Big Neuroimaging datasets are increasingly being used to make rapid progress in discovering links between brain structure and function and behaviour. These large datasets offer impressive advantages for testing hypotheses with considerable power, allowing for the use of more sophisticated modelling techniques. At the same time, the widespread use of relatively few large, often Western and male, datasets can run the risk of over-representing the characteristics of those particular participants and overlooking more diverse populations.
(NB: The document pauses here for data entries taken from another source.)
/-- ESTIMATOR_CHECKPOINT (06 R192): after 600 s of running, a copy is written, its header last. -/
def execEstimatorCheckpoint (ok : Bool) (s : State) : Host.Outcome State Fault Refusal :=
  answer s (
    if s.est.ranTicks < 600 * ticksPerS then s
    else
      let s := { s with est := { s.est with ranTicks := s.est.ranTicks - 600 * ticksPerS } }
      if !ok then { s with evt := { s.evt with est := setBit s.evt.est 2 } }
      else
        let base := ckptBase s.est.ckptCopy
        let gen := (s.est.ckptGen + 1) % 2 ^ 32
        let body := (List.range 2048).flatMap s.ckptBytes
        let head := leBytes 4 0x45535450 ++ leBytes 4 gen ++ leBytes 8 s.now ++ bvBytes 4 (crc32c body) ++ leBytes 44 0
        let s := (s.mramStore (base + 0x40) body).mramStore base head
        let s := (places 128).foldl (fun s u => s.onCells u (fun x => { x with fresh := x.fresh && !x.live })) s
        { s with est := { s.est with
            ckptGen := gen, ckptCopy := !s.est.ckptCopy, ckptAt := some s.now, ckptCnt := (s.est.ckptCnt + 1) % 65536 } })

-- The state filter (06 R183, R186, R189 to R191).

/-- The alignment instant of a unit's newest records (04 R129); none before the first. -/
def UnitSweep.recInstant (w : UnitSweep) : Option Nat :=
  if w.alHist.isEmpty then none else some (w.averaged.start * ticksPerFrame + framesOf w.averaged.rate * 4000)

/-- The average in A of the string's aligned I_MAIN over the sweeps of a window; none where there is no value (06 R183). -/
def EstString.matched (e : EstString) (window : List (Nat × BitVec 16)) : Option Rat :=
  let vals := window.filterMap (fun p => match e.iHist.find? (fun h => h.1 == p.1) with
    | some (_, v) => if usable v then some v.val else none
    | none => none)
  if vals.isEmpty then none else some ((vals.sum : Int) / ((vals.length : Nat) : Rat) / 1000)

/-- The fraction of the sweeps of a window in which a cell's balancing bit was held. -/
def heldPart (window : List (Nat × BitVec 16)) (c : Nat) : Rat :=
  if window.isEmpty then 0
  else ((window.filter (fun p => p.2.getLsbD c)).length : Rat) / ((window.length : Nat) : Rat)

/-- A voltage input that allows a measurement update (06 R183). -/
def measurable (v : Sample) : Bool :=
  v.st == .valid || v.st == .alignReduced || v.st == .unaligned || v.st == .saturated

/-- One cell at a step, `a` being the alignment instant of its record and `cur` the matched average current, none while the
string's current is unknown. -/
def State.cellStep (s : State) (u : Fin 128) (str : Fin 4) (a : Nat) (cur : Option Rat) (c : Fin 16) : EstCell :=
  let w := s.uswp.at u
  let e := s.uest.at u
  let x := e.cells.at c
  let g := s.groupOf u
  let chem := s.chemOf u
  let smp := w.recCodes.zip w.averaged.slots
  let own := sampleOf smp (BitVec.ofNat 8 c.val)
  let first : BitVec 8 := if g.tmap.getLsbD c.val then 0x14 else 0x13
  let other : BitVec 8 := if g.tmap.getLsbD c.val then 0x13 else 0x14
  let temp : Int := match validOf smp first with
    | some t => t
    | none => (validOf smp other).getD x.temp
  let x := { x with temp := temp }
  let t : Rat := (temp : Rat) / 1000
  let valid := s.cellValid u c.val
  let inv := s.cellInvalid u c.val
  let volts : Option Rat := match own with
    | some v => if measurable v then some ((v.val : Rat) / 1000000) else none
    | none => none
  if !x.live then
    match validOf smp (BitVec.ofNat 8 c.val) with
    | some v =>
      if valid then
        let ck := if x.keep || x.regroup || x.fresh then none else s.ckptEntry (cellIndex u c)
        { x.start chem g s.est.filter ck ((v : Rat) / 1000000) t with lastA := some a, paramAt := s.now, wasInv := false }
      else x
    | none => x
  else
    let x := if x.wasInv && !inv then x.recover s.est.filter else x
    let dt : Rat := match x.lastA with | some p => ((a - p : Nat) : Rat) / (ticksPerS : Nat) | none => 0
    let d := heldPart e.maskWin c.val
    let i : Rat := match cur with
      | some i => if d = 0 then i
                  else i + d * (volts.getD (Config.freeRat (s.free + 1 + c.val))) / rBal (((s.ucal.at u).entry).getD []) c.val
      | none => 0
    let grow : Rat := if cur.isSome then 0 else ((s.est.limits.at str).iStrD : Rat) * dt / (3600 * x.q)
    let y := x.step { chem := chem, filt := s.est.filter, dt := dt, t := t, i := i, v := if valid then volts else none, grow := grow }
    let y := { y with lastA := some a, wasInv := inv }
    if valid then { y with heldZ := y.z, heldV1 := y.v1, heldV2 := y.v2, heldH := y.h } else y

/-- A unit's part of its stall's batch. A current that has no value over the window is free. -/
def State.unitStep (s : State) (str : Fin 4) (u : Fin 128) : State :=
  match (s.uswp.at u).recInstant with
  | none => s
  | some a =>
    if !s.carries u then s
    else
      let e := s.uest.at u
      let cur := if s.currentUnknown str then none else some (((s.estr.at str).matched e.maskWin).getD (Config.freeRat s.free))
      let cells : Bank 16 EstCell := Vector.ofFn (fun c => s.cellStep u str a cur c)
      ({ s with free := s.free + 17 }.onEst u (fun e => { e with cells := cells })).writeUnitRecord u

/-- The batch of a stall (06 R179, R186). -/
def State.batch (s : State) (i : Fin 32) : State :=
  match (s.stalls.at i).str with
  | none => s
  | some str => (unitsOf i).foldl (fun s u => s.unitStep str u) s

/-- The parameter filter of a stall (06 R188, R189). -/
def State.learnStall (s : State) (i : Fin 32) : State :=
  if (s.stalls.at i).str.isNone || (s.stalls.at i).oos then s
  else
    (unitsOf i).foldl (fun s u =>
      if !s.carries u then s
      else
        let cells := (s.uest.at u).cells.each (fun c x =>
          if !x.live then x
          else
            let x' : EstCell := if s.cellValid u c.val then x.learn (s.groupOf u) s.est.filter (((s.now - x.paramAt : Nat) : Rat) / (ticksPerS : Nat))
              else { x with infoJ := Mat.zero, infoR := Bank.fill 4 0 }
            { x' with paramAt := s.now })
        s.onEst u (fun e => { e with cells := cells })) s

/-- The stalls whose batches run: in a string and in service (06 R179). -/
def State.batchStalls (s : State) : List (Fin 32) := (places 32).filter (fun i => (s.stalls.at i).str.isSome && !(s.stalls.at i).oos)

/-- The throttle pause in µs (16 R432). -/
def State.pauseLen (s : State) : Nat := if s.therm.level = 0 then 0 else if 11 ≤ s.therm.level then 1000 else 2 ^ (s.therm.level - 1)

/-- The batches of a step (06 R179, R180): batch j starts after j batches of 1.5 µs and j pauses, and after the 19.2 µs of a
limit computation; one that has not started by the next boundary is skipped. -/
def State.batches (s : State) (n : Nat) (limits : Bool) : State :=
  let p := s.pauseLen
  let t0 := if limits then 192 else 0
  let runs := s.batchStalls.zipIdx.filter (fun q => decide (t0 + q.2 * (15 + 10 * p) < 10000))
  let skipped := s.batchStalls.length - runs.length
  let s := runs.foldl (fun s q => s.batch q.1) s
  { s with
    est := { s.est with
      overrun := satAdd 0xFFFF s.est.overrun skipped, skips := (List.replicate skipped n ++ s.est.skips).filter (fun k => decide (n < k + 100))
      cycArray := s.est.cycArray + 600 * runs.length, pauseUs := s.est.pauseUs + min 1000 ((runs.length - 1) * p) }
    evt := if skipped = 0 then s.evt else { s.evt with est := setBit s.evt.est 0 } }

/-- The array is idle no more: each cell is advanced across the interval without steps (06 R193). -/
def State.resumeEst (s : State) : State :=
  if s.est.running then s
  else
    let s := match s.est.lastStep with
      | none => s
      | some m =>
        let t : Rat := ((s.now - m * ticksPerMs : Nat) : Rat) / (ticksPerS : Nat)
        (places 128).foldl (fun s u =>
          match s.strOf u with
          | none => s
          | some str =>
            if !s.carries u then s
            else
              let w := s.wb.str.at str
              let e := s.estr.at str
              let chem := s.chemOf u
              let q : Rat := (((w.qDis - e.qDisAt : Nat) : Rat) - chem.etaC * ((w.qChg - e.qChgAt : Nat) : Rat)) / (1000000 * 4294967296)
              s.onCells u (fun x => if x.live then x.advance chem s.est.filter t q else x)) s
    { s with est := { s.est with running := true } }

-- Limits (06 R204 to R206).

/-- The horizons in s (06 R204). -/
def horizonOf (k : Fin 6) : Rat := if k.val % 3 = 0 then 2 else if k.val % 3 = 1 then 10 else 30

/-- The smallest of the cell limits for a horizon and direction, and its cell's global index. -/
def State.worstCell (s : State) (str : Fin 4) (k : Fin 6) : Option (Nat × Nat) :=
  (s.limCells str).foldl (fun m p =>
    let n := (s.projCell p).limit (s.chemOf p.1) (s.est.limits.at str) s.est.filter.iDead (horizonOf k) (3 ≤ k.val)
    match m with
    | none => some (n, cellIndex p.1 p.2)
    | some (a, g) => if n < a then some (n, cellIndex p.1 p.2) else some (a, g)) none

/-- The number of cells of a string that are not Excluded. -/
def State.notExcluded (s : State) (str : Fin 4) : Nat := 16 * (s.mc16sOf str).length

/-- The string voltage projected from the cells used, in V (06 R205). -/
def State.projectedV (s : State) (str : Fin 4) (i t : Rat) : Rat :=
  let cells := s.limCells str
  (cells.map (fun p => (s.projCell p).volt (s.chemOf p.1) s.est.filter.iDead i t)).sum * (s.notExcluded str : Nat) /
    ((cells.length : Nat) : Rat)

/-- The limits of a string computed anew (06 R205); a string with no cell to project completes no computation. -/
def State.stringLimits (s : State) (str : Fin 4) : State :=
  let cells := s.limCells str
  if cells.isEmpty then s
  else
    let l := s.est.limits.at str
    let temps := cells.map (fun p => ((s.estCell p.1 p.2).temp : Rat) / 1000)
    let (tLo, tHi, _) := spread temps
    let (zLo, zHi, _) := spread (s.socs str)
    let low (a b : Rat) : Rat := if a < b then a else b
    let ft (tab : Bank 16 Nat) : Rat := low (derate tab ((tLo + 40) / 8)) (derate tab ((tHi + 40) / 8))
    let fD := ft l.ftD
    let fC := ft l.ftC
    let gD := derate l.fzD (15 * zLo)
    let gC := derate l.fzC (15 * zHi)
    let cap : Rat := (s.capPct str : Rat) / 100
    let amps (k : Fin 6) : Rat :=
      if s.strSt str = .opening then 0
      else
        let n : Rat := (((s.worstCell str k).map Prod.fst).getD 0 : Nat)
        if 3 ≤ k.val then low (n * fC * gC) l.iStrC * cap else low (n * fD * gD) l.iStrD * cap
    let watts (k : Fin 6) : Rat := amps k * s.projectedV str (if 3 ≤ k.val then -amps k else amps k) (horizonOf k)
    let worst (k : Fin 6) : BitVec 11 := BitVec.ofNat 11 (((s.worstCell str k).map Prod.snd).getD 0)
    s.onEstr str (fun e => { e with
      lim := { i := Vector.ofFn (fun k => roundNat (1000 * amps k)), p := Vector.ofFn (fun k => roundNat (watts k)) }
      limCellD := worst 1, limCellC := worst 4, derateT := decide (fD < 1) || decide (fC < 1)
      derateZ := decide (gD < 1) || decide (gC < 1), capped := s.causesC str != 0, stale := false, limAt := s.now
      cellsUsed := cells.length })

/-- The mean of |I_MAIN| in A over the last second, and its sum in mA (06 R206). -/
def EstString.absMean (e : EstString) : Rat :=
  let n := (e.absRing.map (fun x => x.2.2)).sum
  if n = 0 then 0 else ((e.absRing.map (fun x => x.2.1)).sum : Nat) / ((n : Nat) : Rat) / 1000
As a consequence, it is unclear just how generalisable some of the identified principles of brain structure and function may be. Through this series of talks, key speakers involved in large neuroimaging datasets will discuss some of the critical choice points in their design, current best practices for harmonising imaging sequences and other phenotypic data between datasets, guidelines for appropriate interpretations, and approaches to overcome existing sex and gender inequalities. Attendees will find out about the challenges facing large dataset initiatives from across the world (including Europe, Africa, North America, and Asia), and discover the variety of data now becoming available.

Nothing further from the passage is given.